Twenty-nine women were murdered by men in Turkey in August, while another 28 were found dead under suspicious circumstances, according to a statement released on Thursday by the We Will Stop Femicide Platform.
The platform said three women were killed for attempting to make decisions about their own lives, such as filing for divorce, rejecting reconciliation, refusing marriage or ending a relationship. Seven women were murdered due to financial disputes, and one woman was allegedly killed out of misogynistic hatred. The motives behind 18 of the murders could not be established.
The report noted that 65 percent of the women were killed by a male family member and that 74 percent of the murders took place in the victims’ own homes. Nearly half of the women, 48 percent, were killed with firearms.
Founded in 2010 and formally registered as an association in 2012, the We Will Stop Femicide Platform has consistently documented gender-based violence in Turkey.
The platform emphasized that impunity remains the most acute injustice in femicide cases. Perpetrators are often never prosecuted, are acquitted in court or are protected by fabricated claims that the women died by suicide. This entrenched climate of impunity, the group warned, paves the way for further femicides and emboldens perpetrators.
Femicides and violence against women are serious problems in Turkey, where women are killed, raped or beaten every day. Critics say the main reason behind the situation is the policies of the Justice and Development Party (AKP) government, which protects violent and abusive men by affording them impunity.
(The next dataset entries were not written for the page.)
-- ==== Sys2Proof/Machine/State.lean ====
section
/-! DEFINITION. The state of the block, field by field (spec/10_state.md R20, R37 to R41), and of the world
at its ports. -/

namespace Sys2Proof.Machine

/-- A Pitch record: two binary32 patterns (spec/10_state.md R38, spec/30_encoding.md R85). -/
structure Pitch where
  freq : Word
  amp : Word
deriving DecidableEq, Repr

/-- A MIDI message: three bytes, sent in this order (spec/20_memory.md R64, spec/30_encoding.md R86). -/
structure Midi where
  statusByte : Byte
  noteByte : Byte
  velocityByte : Byte
deriving DecidableEq, Repr

/-- The tracker's state (R39): `Idle`, or `Playing(n, a)` with the onset amplitude's pattern. -/
inductive Trk where
  | idle
  | playing (n : BitVec 7) (a : Word)
deriving DecidableEq, Repr

/-- The block's own state (R20): the configuration behind the registers (R26 to R28, R32), the PICKER
(R37), the Pitch FIFO, head first (R38), the tracker (R39), the output queue, head first (R40), the fault
and sticky state (R41), and the parameters, which no event writes (R5, log 5). -/
structure Block where
  params : Params
  cfgThr : Word
  cfgRate : Word
  cfgLog2n : BitVec 5
  injFreq : Word
  injAmp : Word
  bin : BitVec 16
  latThr : Word
  latRate : Word
  latLog2n : BitVec 5
  bestMag : Word
  bestBin : BitVec 16
  lastFreq : Word
  lastAmp : Word
  lastBin : BitVec 16
  lastDead : Bool
  pvalid : Bool
  fifo : List Pitch
  trk : Trk
  outq : List Midi
  fault : Bool
  cause : BitVec 3
  faultMsg : BitVec 24
  injDrop : Bool
deriving DecidableEq, Repr

/-- The response of the host bus (spec/20_memory.md R61). -/
inductive Resp where
  | okay
  | buserr
deriving DecidableEq, Repr

/-- What HOST gets back: a read's data and response, or a write's response (R61). -/
inductive BusResult where
  | read (data : Word) (resp : Resp)
  | write (resp : Resp)
deriving DecidableEq, Repr

/-- Whose turn it is (spec/00_scope.md R7). TRK's step, SINK's answers and the reset input carry no bits
(R88) and are named by the turn itself; `host` and `spectrum` take the agent's next word; `message` is SINK
taking the message with this wire word from the MIDI output port (log 7). -/
inductive Turn where
  | host
  | spectrum
  | message (wd : BitVec 24)
  | event (e : EventOp)
deriving DecidableEq, Repr

/-- The world at the ports: the MIDI trace (R9, R184), what HOST has read (R9, log 6), whose turns come next
(R8, log 1) and what HOST and SRC have still to give (log 3). -/
structure World where
  trace : List Midi
  responses : List BusResult
  turns : List Turn
  hostIn : List HostWord
  srcIn : List Word
deriving DecidableEq, Repr

/-- The whole state: plain data. -/
structure State where
  block : Block
  world : World
deriving DecidableEq, Repr

/-- Why the machine stops. The block's own fault, MIDI_SEND_ERROR, is no stop: it is a next state with
STATUS.FAULT = 1 (spec/60_exceptions.md R201, R202). -/
inductive Fault where
  /-- Raised by step when the word of a `message` turn is neither NOTE_ON nor NOTE_OFF: the block never
  emits such a message and it fits no row of the opcode table (spec/30_encoding.md R86, R89, log 14).
  Safe. -/
  | noRow
deriving DecidableEq, Repr

/-- Why an operation has no meaning. -/
inductive Refusal where
  /-- Raised by an arm of exec whose meaning is not written. No arm does. Safe. -/
  | notModelled (mnemonic : String)
deriving DecidableEq, Repr

/-- Every field of the block at its hard-reset value (R43), under the given parameters. -/
def Block.reset (p : Params) : Block where
  params := p
  cfgThr := resetThreshold
  cfgRate := resetSampleRate
  cfgLog2n := resetLog2n
  injFreq := 0
  injAmp := 0
  bin := 0
  latThr := resetThreshold
  latRate := resetSampleRate
  latLog2n := resetLog2n
  bestMag := 0
  bestBin := 0
  lastFreq := 0
  lastAmp := 0
  lastBin := 0
  lastDead := false
  pvalid := false
  fifo := []
  trk := .idle
  outq := []
  fault := false
  cause := 0
  faultMsg := 0
  injDrop := false

/-- A world in which nothing has happened and nobody has anything to do yet (log 2, log 6). -/
def World.start : World where
  trace := []
  responses := []
  turns := []
  hostIn := []
  srcIn := []

/-- The machine right after the first Reset, where every run begins (spec/70_reset_and_hazards.md R231). -/
def State.reset : State where
  block := Block.reset Config.params
  world := World.start

end Sys2Proof.Machine
end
This criticism intensified following Turkey’s controversial withdrawal from the Council of Europe Convention on Preventing and Combating Violence against Women and Domestic Violence, known as the Istanbul Convention.
The convention is an international accord designed to protect women’s rights and prevent domestic violence in societies and was opened to the signature of member countries of the council in 2011.
Despite opposition from the international community and women’s rights groups, Turkish President Recep Tayyip Erdoğan issued a decree in March 2021 that pulled the country out of the international treaty, which requires governments to adopt legislation prosecuting perpetrators of domestic violence and similar abuse as well as marital rape and female genital mutilation.
Erdoğan claimed the treaty had been “hijacked by a group of people attempting to normalize homosexuality,” which he said was “incompatible” with Turkey’s “social and family values.”
Turkey officially withdrew from the convention on July 1, 2021.
Turkey was ranked 127th out of 146 countries with respect to inequalities between men and women in the World Economic Forum’s (WEF) Global Gender Gap Report 2024.